26 thoughts on “The Rebuttal: Part One

  1. “You will know them by their actions.”

    Could it be that there are still agents of communism at large in academia, and they are now furiously attempting to salvage the situation?

    • We have to be accurate in the negatives we ascribe to our opponents. These people are by no means communists. They are “neo-conservatives” — a wholly new species that evolved from former leftists after they “saw the light” on the USSR and, to their credit, later would do on global jihad too. Even some conservative sources turned neocon, because there the power and the perks lay . Compare National Review of 1980 to that of 2005, to see what transition from conserative to neoconservative means. As to analysis of their positions and tactics, there in no more lucid elaboration than the one in Paul Gottfried’s writings. Gottftird, a brilliant academic whose entire career was confined to the obscure Elizabetown College because of a neocon vendetta. The affair with Diana West and her supporters is another such vendetta; she violated a sacred taboo.

      • One thing that Fabian socialists have in common with Muslims is the acceptance of strategic deception as to their real aims and allegiances. I can make no firm determination as to whether anyone opposing revelations of the history of Soviet penetration of and influence over the U.S. government is a Fabian socialist (more commonly, but not always, identifiable as “progressive”) or simply desperate to prop up the illusion of continued legitimacy of the U.S. government in the vain hope that it can be salvaged (despite this being a clear mathematical impossibility, given the existing debt and dependence on imports purchased with fiat currency).

        Quite possibly the answer would be different for each individual and even the same individuals at different times. Dishonesty has a way of sapping the internal integrity of those that practice it as well as the integrity of their public statements.
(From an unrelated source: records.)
/-- CLOCK SET (R134). With a field outside its range, or day 366 of a year that is no leap year, it is refused BAD_ARG and the
clock stays. In range it is accepted: the clock takes the five fields, the next tick falls one second later, and both stations
are sent CLOCK_SET with the reading before. With no active image the schedule evaluation does nothing and the state is exactly
that. With one, the evaluation may act on the Transition Engine and the overrides, and the clock, its timer, the reply, the
policies, the load and the images are still as said. -/
def Obligations.ClockIsSet : Prop :=
  ∀ (x : Station) (year day : Word16) (hour minute second : Byte) (s : State), s.Ready x →
    let r : Reading := ⟨year.toNat, day.toNat, hour.toNat, minute.toNat, second.toNat⟩
    let inRange := 2000 ≤ r.year ∧ r.year ≤ 2099 ∧ 1 ≤ r.day ∧ r.day ≤ (if r.year % 4 = 0 then 366 else 365) ∧
      r.hour ≤ 23 ∧ r.minute ≤ 59 ∧ r.second ≤ 59
    (¬inRange → exec (.clockSet x year day hour minute second) s = .next (s.answered x 0x0A .badArg [])) ∧
    (inRange → s.image = none →
      exec (.clockSet x year day hour minute second) s = .next
        ((State.deliver [(.A, .clockSet x s.clock r), (.B, .clockSet x s.clock r)]
          { s with clock := some r, clockTimer := some (s.elapsed + Config.seconds 1) }).answered x 0x0A .accepted [])) ∧
    (inRange → ∃ t, exec (.clockSet x year day hour minute second) s = .next t ∧
      t.clock = some r ∧ t.clockTimer = some (s.elapsed + Config.seconds 1) ∧
      (t.ports.get x).reply = some [0x8A, 0x00] ∧ (t.ports.get x.peer).reply = (s.ports.get x.peer).reply ∧
      t.image = s.image ∧ t.aux = s.aux ∧ t.consentPolicy = s.consentPolicy ∧ t.schedulePolicy = s.schedulePolicy ∧
      t.loadSlot = s.loadSlot ∧ t.loadBuffer = s.loadBuffer ∧ t.readback = s.readback ∧ t.foundImage = s.foundImage ∧
      t.imageRecord.bytes = s.imageRecord.bytes ∧ t.phase = s.phase ∧ t.elapsed = s.elapsed ∧ t.rate = s.rate)

/-- Loading and readback (R147, R148, R151). LOAD OPEN and LOAD CANCEL: a size other than the four is refused BAD_ARG, a slot held
by the other port LOAD_BUSY; an accepted open takes or restarts the load, and a cancel by the holder frees the slot. LOAD BLOCK:
out of sequence, of the wrong length, or placed in the buffer, with the last block making the load COMPLETE; every byte of the
buffer outside the block stays, and the block's bytes stand where the index puts them. READBACK OPEN and READBACK BLOCK: an open
takes one of the four sizes; a block is refused SEQUENCE while closed and BAD_ARG past the last index, and else carries the block
of the active image, or of the found image while UNCONFIGURED. -/
def Obligations.LoadAndReadback : Prop :=
  (∀ (x : Station) (size : Byte) (s : State), s.Ready x →
     exec (.loadOpen x size) s = .next
       (if ¬(size = 16 ∨ size = 32 ∨ size = 64 ∨ size = 128) then s.answered x 0x0C .badArg []
       else if s.loadSlot.heldBy x.peer then s.answered x 0x0C .loadBusy []
       else
         ({ s with
             loadSlot := .held x size.toNat 0 false
             loadBuffer := []
             loadIdleTimer := some (s.elapsed + Config.seconds 60) } : State).answered x 0x0C .accepted []) ∧
     exec (.loadCancel x) s = .next
       (if s.loadSlot.heldBy x then
         ({ s with loadSlot := .free, loadBuffer := [], loadIdleTimer := none } : State).answered x 0x0F .accepted []
       else s.answered x 0x0F .sequence [])) ∧
  (∀ (x : Station) (index : Byte) (data : List Byte) (s : State), s.Ready x →
     ((∀ size expected, s.loadSlot ≠ .held x size expected false) →
       exec (.loadBlock x index data) s = .next (s.answered x 0x0D .sequence [])) ∧
     ∀ size expected, s.loadSlot = .held x size expected false →
       (index.toNat ≠ expected → exec (.loadBlock x index data) s = .next (s.answered x 0x0D .sequence [])) ∧
       (index.toNat = expected → data.length ≠ (if expected < 1097 / size then size else 1097 % size) →
         exec (.loadBlock x index data) s = .next (s.answered x 0x0D .badLength [])) ∧
       (index.toNat = expected → data.length = (if expected < 1097 / size then size else 1097 % size) →
         Memory.wf s.loadBuffer = true →
         ∃ buffer, exec (.loadBlock x index data) s = .next
             (({ s with
                 loadSlot := .held x size (expected + 1) (expected == 1097 / size)
                 loadBuffer := buffer
                 loadIdleTimer := some (s.elapsed + Config.seconds 60) } : State).answered x 0x0D .accepted []) ∧
           Memory.wf buffer = true ∧
           ∀ a, Memory.read buffer a =
             if h : expected * size ≤ a ∧ a < expected * size + data.length then data[a - expected * size]
             else Memory.read s.loadBuffer a)) ∧
  ∀ (x : Station) (b : Byte) (s : State), s.Ready x →
    exec (.readbackOpen x b) s = .next
      (if b = 16 ∨ b = 32 ∨ b = 64 ∨ b = 128 then
        ({ s with readback := s.readback.set x (some b.toNat) } : State).answered x 0x10 .accepted []
      else s.answered x 0x10 .badArg []) ∧
    (s.readback.get x = none → exec (.readbackBlock x b) s = .next (s.answered x 0x11 .sequence [])) ∧
    ∀ size, s.readback.get x = some size →
      exec (.readbackBlock x b) s = .next
        (if 1097 / size < b.toNat then s.answered x 0x11 .badArg []
        else
          s.answered x 0x11 .accepted
            (b :: (List.range (if b.toNat < 1097 / size then size else 1097 % size)).map fun i =>
              Memory.read (s.image.getD (s.foundImage.getD [])) (b.toNat * size + i)))

/-- LOAD COMMIT refused (R149): the checks in their order, each leaving everything but the reply as it was. INVALID carries the
offset of the first failing field in two bytes, which `Obligations.ImageValidated` says. MISMATCH is given when a station not in
DARK has an active pattern that the new image does not have in use, whose map in it the positions do not satisfy, or of which one
of the four fields of R21 differs. -/
def Obligations.LoadCommitRefused : Prop :=
  ∀ (x : Station) (s : State), s.Ready x →
    ((∀ size expected, s.loadSlot ≠ .held x size expected true) →
      exec (.loadCommit x) s = .next (s.answered x 0x0E .sequence [])) ∧
    ∀ size expected, s.loadSlot = .held x size expected true →
      (s.transition ≠ none ∨ s.pendingList ≠ [] ∨ s.imageWritePending = true →
        exec (.loadCommit x) s = .next (s.answered x 0x0E .busy [])) ∧
      (s.transition = none → s.pendingList = [] → s.imageWritePending = false →
        (∀ offset, firstFailure s.loadBuffer = some offset →
          exec (.loadCommit x) s = .next (s.answered x 0x0E .invalid [byteOf (offset / 256), byteOf offset])) ∧
        ∀ y q, firstFailure s.loadBuffer = none → s.active y = some q → (s.carrier y).state ≠ .dark →
          (let old := pattern s.activeImage y q
           let new := pattern s.loadBuffer y q
           new.inUse = false ∨ satisfied s.loadBuffer s.contactors y q = false ∨ new.power ≠ old.power ∨ new.fault ≠ old.fault ∨
             new.towers ≠ old.towers ∨ new.verifyCount ≠ old.verifyCount) →
          exec (.loadCommit x) s = .next (s.answered x 0x0E .mismatch []))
      • Those who have tried to gently correct me about Horowitz not being a central player in this sordid business should be disabused of their notion after reading this. Horowitz’s dirty pawprints are all over this like brown on Russian rye.

      • The actions of Contrad Black at NRO and Thomas Lifson at American Thinker may be categorizable according to Takuan Seiyo’s taxonomy; the actions of Horowitz and Radosh can only be done so by ignoring monstrous irrationality and obtuseness on their part which, in turn, could only be explained by physical brain damage (which seems highly unlikely, given that otherwise, their brains seem to be in fine working order).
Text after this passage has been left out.